◆ Your instructions:
In the records below, find the line holding "R210, R214). -/" and the line holding "and column. -/". Set down both, with every line between them, exactly.

Saved data entries:
-- ==== Sys2Proof/Machine/Vat.lean ====
section
/-! DEFINITION. The Vat (07 R205 to R213), the matrix array (07 R193 to R204, R214), and the epilogue (07 R216 to
R222), as functions of operand bits. -/

namespace Sys2Proof.Machine

/-! ## Slots and accumulators (07 R205 to R208) -/

/-- BASE_BLOCK of a slot descriptor (07 Table 07-5). -/
def slotBlock (d : Nat) : Nat := fld d 10 0
/-- M of a slot descriptor; 0 for a reserved code. -/
def slotM (d : Nat) : Nat := [1, 8, 16, 32, 64].getD (fld d 18 16) 0
/-- N of a slot descriptor. -/
def slotN (d : Nat) : Nat := if d.testBit 19 then 64 else 32
/-- Vat format. -/
def slotVat (d : Nat) : Bool := d.testBit 20
/-- VALID. -/
def slotValid (d : Nat) : Bool := d.testBit 21
/-- STATE_BASE. -/
def slotState (d : Nat) : Nat := fld d 47 40
/-- Bytes of one accumulator. -/
def slotSize (d : Nat) : Nat := if slotVat d then 40 else 4
/-- Blocks that a slot covers. -/
def slotBlocks (d : Nat) : Nat := ceilDiv (slotSize d * slotM d * slotN d) 128
/-- State units that a slot covers. -/
def slotUnits (d : Nat) : Nat := if slotVat d then ceilDiv (slotM d * slotN d) 32 else 0

/-- Byte of accumulator i = m × N + n of a slot (07 R208). -/
def accOff (d i : Nat) : Nat := slotBlock d * 128 + slotSize d * i
/-- State index of accumulator i of a slot. -/
def accState (d i : Nat) : Nat := slotState d * 32 + i

/-- Accumulator i of a Vat-format slot. -/
def Tile.acc (x : Tile) (d i : Nat) : Acc :=
  ⟨sgn 320 (memLe x.vat (accOff d i) 40), mGetD x.vstate (accState d i) 0⟩

/-- Replace accumulator i of a Vat-format slot. -/
def Tile.putAcc (x : Tile) (d i : Nat) (a : Acc) : Tile :=
  { x with vat := memPutLe x.vat (accOff d i) 40 (unsgn 320 a.v), vstate := mPutZ x.vstate (accState d i) a.st 0 }

/-- Accumulator i of an FP32 slot. -/
def Tile.acc32 (x : Tile) (d i : Nat) : Nat := memLe x.vat (accOff d i) 4

/-- Replace accumulator i of an FP32 slot. -/
def Tile.putAcc32 (x : Tile) (d i v : Nat) : Tile := { x with vat := memPutLe x.vat (accOff d i) 4 v }

/-- The value an accumulator is read as (07 R207, R217). -/
def Tile.accX (x : Tile) (d i : Nat) : XVal := if slotVat d then (x.acc d i).xval else fp32.xval (x.acc32 d i)

/-- A 320-bit operand added at a window offset of a Vat window: the Vat-format accumulator there (07 R212). -/
def Tile.vatAdd (x : Tile) (o : Nat) (operand : Bytes) : Tile :=
  { x with vat := memPutLe x.vat o 40 (memLe x.vat o 40 + leNat (operand.take 40)) }

/-! ## The matrix array -/

/-- Columns per issue h (07 Table 07-2). -/
def mmaCols (fmt : Nat) : Nat := if fmt = 0 then 64 else 32
/-- Clocks per pass i. -/
def mmaIssue (fmt : Nat) : Nat := if fmt = 4 then 4 else 1
/-- Block load L. -/
def mmaLoad (fmt : Nat) : Nat := if fmt = 4 then 8 else 4

/-- A product of a streamed value and a code; +0 at an escape (07 R195, R196, R214). -/
def mmaProd (fmt : Nat) (esc : Bool) (a code : Nat) : XVal :=
  if esc && isEscape fmt code then .fin 0 false else (bf16.xval a).mul (codeX fmt code)

/-- Position of the lowest set bit of a positive number, within k bits. -/
def lowBit : Nat → Nat → Nat
  | 0, _ => 0
  | k + 1, n => if n % 2 = 1 then 0 else 1 + lowBit k (n / 2)

/-- The window of a product in EXACT (07 R200); none for zero, non-finite, and multiples of 2 ^ 320. -/
def windowOf (x : XVal) : Option Nat :=
  match x with
  | .fin v _ =>
    let n := (toVat v).natAbs
    if n = 0 then none
    else
      let a := lowBit 1024 n
      if a < 320 then some (a / 30) else none
  | _ => none

/-- A product as EXACT adds it, a whole number of Vat units (07 R200, R201). -/
def exactTerm (x : XVal) : XVal :=
  match x with
  | .fin v s => .fin (vatVal (toVat v)) s
  | y => y

/-- Chunk sums of one output in CHUNK and TREE (07 R203, R204). -/
def chunkSums (ps : List XVal) : List Nat := (chunks 32 ps).map (fun l => tree (l.map (fun p => p.round fp32)))

/-- The contribution of a command to a Vat-format accumulator, without escapes (07 Table 07-7). -/
def mmaInto (mode : Nat) (a : Acc) (ps : List XVal) : Acc :=
  if mode = 1 then (ps.map exactTerm).foldl Acc.add a
  else if mode = 2 then ((chunkSums ps).map fp32.xval).foldl Acc.add a
  else a.add (fp32.xval (tree (chunkSums ps)))

/-- Escape terms of one output: the streamed values at the column's escapes with its side values (07 R214). -/
def escapeTerms (fmt : Nat) (as codes sides : List Nat) : List XVal :=
  ((escPairs fmt as codes).zip sides).map (fun p => (bf16.xval p.1).mul (fp32.xval p.2))
where
  /-- streamed values at escape codes, in ascending k. -/
  escPairs (fmt : Nat) (as codes : List Nat) : List Nat := ((as.zip codes).filter (fun p => isEscape fmt p.2)).map (·.1)

/-- Add escape terms, each rounded on its own (07 R214). -/
def addEscapes (a : Acc) (ts : List XVal) : Acc := ts.foldl Acc.add a

/-- Operands of an MMA, as bits. -/
structure MmaIn where
  mode : Nat
  fmt : Nat
  esc : Bool
  overwrite : Bool
  /-- M rows of streamed BF16 values. -/
  rows : List (List Nat)
  /-- N columns: codes and side values. -/
  cols : List (List Nat × List Nat)
  deriving DecidableEq, Repr

/-- Products of output (m, n). -/
def MmaIn.prods (i : MmaIn) (row : List Nat) (col : List Nat × List Nat) : List XVal :=
  (row.zip col.1).map (fun p => mmaProd i.fmt i.esc p.1 p.2)

/-- Write one output of an MMA (07 R210, R214). -/
def MmaIn.put (i : MmaIn) (d : Nat) (x : Tile) (k : Nat) (row : List Nat) (col : List Nat × List Nat) : Tile :=
  let ps := i.prods row col
  if slotVat d then
    let a := if i.overwrite then Acc.zero else x.acc d k
    let a := mmaInto i.mode a ps
    x.putAcc d k (if i.esc then addEscapes a (escapeTerms i.fmt row col.1 col.2) else a)
  else
    let t := tree (chunkSums ps)
    x.putAcc32 d k (if i.overwrite then t else add32 (x.acc32 d k) t)

/-- The outputs of an MMA with their index, row and column. -/
def MmaIn.outs (i : MmaIn) (d : Nat) : List (Nat × List Nat × (List Nat × List Nat)) :=
  ((i.rows.zip (List.range i.rows.length)).map (fun r =>
    (i.cols.zip (List.range i.cols.length)).map (fun c => (r.2 * slotN d + c.2, r.1, c.1)))).flatten

/-- The whole effect of an MMA on its slot. -/
def MmaIn.run (i : MmaIn) (d : Nat) (x : Tile) : Tile := (i.outs d).foldl (fun x o => i.put d x o.1 o.2.1 o.2.2) x

/-- Distinct windows among products, at least one pass (07 R201). -/
def passesOf (ps : List XVal) : Nat := max 1 (dedup (ps.filterMap windowOf)).length

/-- The passes of each issue, block by block, an issue being one row of a block (07 R197, R201). -/
def MmaIn.passes (i : MmaIn) : List (List Nat) :=
  let k := (i.rows.headD []).length / 32
  ((List.range k).map (fun j => (chunks (mmaCols i.fmt) i.cols).map (fun g =>
    i.rows.map (fun r =>
      if i.mode ≠ 1 then 1
      else passesOf ((g.map (fun c => ((r.drop (32 * j)).take 32).zip ((c.1.drop (32 * j)).take 32))).flatten.map
        (fun p => mmaProd i.fmt i.esc p.1 p.2)))))).flatten

/-- Escapes in the columns. -/
def MmaIn.escapes (i : MmaIn) : Nat := if i.esc then i.cols.foldl (fun a c => a + (c.1.filter (isEscape i.fmt)).length) 0 else 0

/-- Clocks of an MMA (07 R197, R214). -/
def MmaIn.clocks (i : MmaIn) (passes : List (List Nat)) : Nat :=
  8 + mmaLoad i.fmt + passes.foldl (fun a b => a + max (mmaLoad i.fmt) (mmaIssue i.fmt * b.foldl (· + ·) 0)) 0
  + ceilDiv (i.rows.length * i.escapes) 4

/-- The clock figure of an MMA, with 11 passes in EXACT (08 R253). -/
def mmaFigure (fmt mode m n k escClocks : Nat) : Nat :=
  8 + mmaLoad fmt + k * ceilDiv n (mmaCols fmt) * max (mmaLoad fmt) (mmaIssue fmt * (if mode = 1 then 11 else 1) * m) + escClocks

/-! ## The epilogue -/

/-- Steps of an EPI: its control word and vectors. -/
structure EpiIn where
  ctl : Nat
  rowV : Nat → Nat
  colV : Nat → Nat
  biasV : Nat → Nat
  colS : Nat → Nat
  narrowK : Nat → Nat
  alpha : Nat

/-- OUT_FMT of a control word. -/
def epiFmt (c : Nat) : Nat := fld c 39 36
/-- SLOT_COUNT. -/
def epiCount (c : Nat) : Nat := fld c 12 6
/-- Channel index of output column n (07 Table 07-9). -/
def epiChan (c n : Nat) : Nat := 32 * fld c 19 13 + n

/-- y3 of one output, FP32 (07 R217). -/
def EpiIn.y3 (e : EpiIn) (a : XVal) (m c : Nat) : Nat :=
  let r := if e.ctl.testBit 25 then fp32.xval (e.rowV m) else .fin 1 false
  let k := match fld e.ctl 27 26 with
    | 1 => fp32.xval (e.colV c)
    | 2 => fp32.xval (e.colS c)
    | _ => .fin 1 false
  let y1 := ((a.mul r).mul k).round fp32
  let y2 := if e.ctl.testBit 24 then add32 y1 (e.biasV c) else y1
  activate (fld e.ctl 35 32) y2

/-- A row narrowed: scale, codes, side values, clamped codes, fallback, non-finite (07 R220, R221). -/
structure Narrow where
  scale : Nat
  codes : List Nat
  sides : List Nat
  clamped : Nat
  fallback : Bool
  bad : Bool
  deriving DecidableEq, Repr

/-- The escape pattern of an OUT_FMT. -/
def escapeCode (fmt : Nat) : Nat := if fmt = 2 then 8 else 0x80

/-- Absolute value of a rational. -/
def absR (x : Rat) : Rat := if x < 0 then -x else x

/-- Codes clamped to ±qmax, and how many were. -/
def clampCodes (fmt : Nat) (vs : List Rat) : List Nat × Nat :=
  let q := qmaxOf fmt
  (vs.map (fun v => gridCode fmt (if q < v then q else if v < -q then -q else v)), (vs.filter (fun v => decide (q < absR v))).length)

/-- α in force: 1.0 for ALPHA_ONE or NaN, else clamped into 0.5 to 1.0 (07 R220). -/
def alphaUsed (one : Bool) (a : Nat) : Rat :=
  if one || fp32.isNaN a then 1
  else if fp32.isInf a then (if fp32.sign a then mkRat 1 2 else 1)
  else
    let v := fp32.val a
    if v < mkRat 1 2 then mkRat 1 2 else if 1 < v then 1 else v

/-- α lies outside 0.5 to 1.0 and is clamped. -/
def alphaClamped (one : Bool) (a : Nat) : Bool :=
  !one && !fp32.isNaN a && (fp32.isInf a || decide (fp32.val a < mkRat 1 2 ∨ 1 < fp32.val a))

/-- Narrow one row: y3 and K of each channel (07 R220, R221). -/
def narrowRow (fmt : Nat) (escape : Bool) (alpha : Rat) (ys ks : List Nat) : Narrow :=
  let q := qmaxOf fmt
  let kOk (k : Nat) := fp32.isFin k && !fp32.sign k && fp32.mag k != 0
  let zs := (ys.zip ks).map (fun p => if fp32.isFin p.1 && kOk p.2 then (if fp32.mag p.1 = 0 then 0 else round32 (fp32.val p.1 / fp32.val p.2)) else nan32)
  if zs.any (fun z => !fp32.isFin z) then ⟨nan32, ys.map (fun _ => 0), [], 0, false, true⟩
  else
    let zr := zs.map fp32.val
    let mx := zr.foldl (fun a z => if a < absR z then absR z else a) 0
    let s := round32 (alpha * mx / q)
    if mx.num = 0 ∨ s = 0 then ⟨0, ys.map (fun _ => 0), [], 0, false, false⟩
    else
      let vs := zr.map (fun z => roundGrid fmt (z / fp32.val s))
      let out (v : Rat) := decide (q < absR v)
      if escape ∧ (vs.filter out).length ≤ 63 then
        let sides := ((zr.zip vs).filter (fun p => out p.2)).map (fun p => round32 (p.1 / fp32.val s))
        ⟨s, vs.map (fun v => if out v then escapeCode fmt else gridCode fmt v), sides, 0, false, false⟩
      else
        let s := if escape then round32 (mx / q) else s
        let vs := if escape then zr.map (fun z => roundGrid fmt (z / fp32.val s)) else vs
        let r := clampCodes fmt vs
        ⟨s, r.1, [], r.2, escape, false⟩

/-- NORM2 of a narrowed row under R71 with CS = K (07 R220). -/
def Narrow.norm2 (r : Narrow) (fmt : Nat) (ks : List Nat) : Nat :=
  if r.bad then nan32
  else
    let fmtB := fmt - 2
    let go := (r.codes.zip ks).foldl (fun (acc : Rat × List Nat) p =>
      let v : Rat × List Nat := if r.sides.isEmpty || !isEscape fmtB p.1 then
          (match codeX fmtB p.1 with
            | .fin x _ => x
            | _ => 0, acc.2)
        else (fp32.val (acc.2.headD 0), acc.2.drop 1)
      let x := fp32.val r.scale * fp32.val p.2 * v.1
      (acc.1 + x * x, v.2)) (0, r.sides)
    round32 go.1

/-- The 16-byte row header of a narrowed row; SIDE_OFFSET is 0 (03 Table 03-2). -/
def Narrow.header (r : Narrow) (fmt : Nat) (ks : List Nat) : Bytes :=
  toLe 16 (put r.scale 32 0 + put (r.norm2 fmt ks) 32 32 + put r.sides.length 6 82)

/-- Clocks of an EPI (07 R222). -/
def epiClocks (m w : Nat) (factor : Bool) (x : Nat) : Nat := 8 + ceilDiv (m * w) 32 * (if factor then 2 else 1) + ceilDiv x 4

end Sys2Proof.Machine
end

◆ Result:
/-- Write one output of an MMA (07 R210, R214). -/
def MmaIn.put (i : MmaIn) (d : Nat) (x : Tile) (k : Nat) (row : List Nat) (col : List Nat × List Nat) : Tile :=
  let ps := i.prods row col
  if slotVat d then
    let a := if i.overwrite then Acc.zero else x.acc d k
    let a := mmaInto i.mode a ps
    x.putAcc d k (if i.esc then addEscapes a (escapeTerms i.fmt row col.1 col.2) else a)
  else
    let t := tree (chunkSums ps)
    x.putAcc32 d k (if i.overwrite then t else add32 (x.acc32 d k) t)

/-- The outputs of an MMA with their index, row and column. -/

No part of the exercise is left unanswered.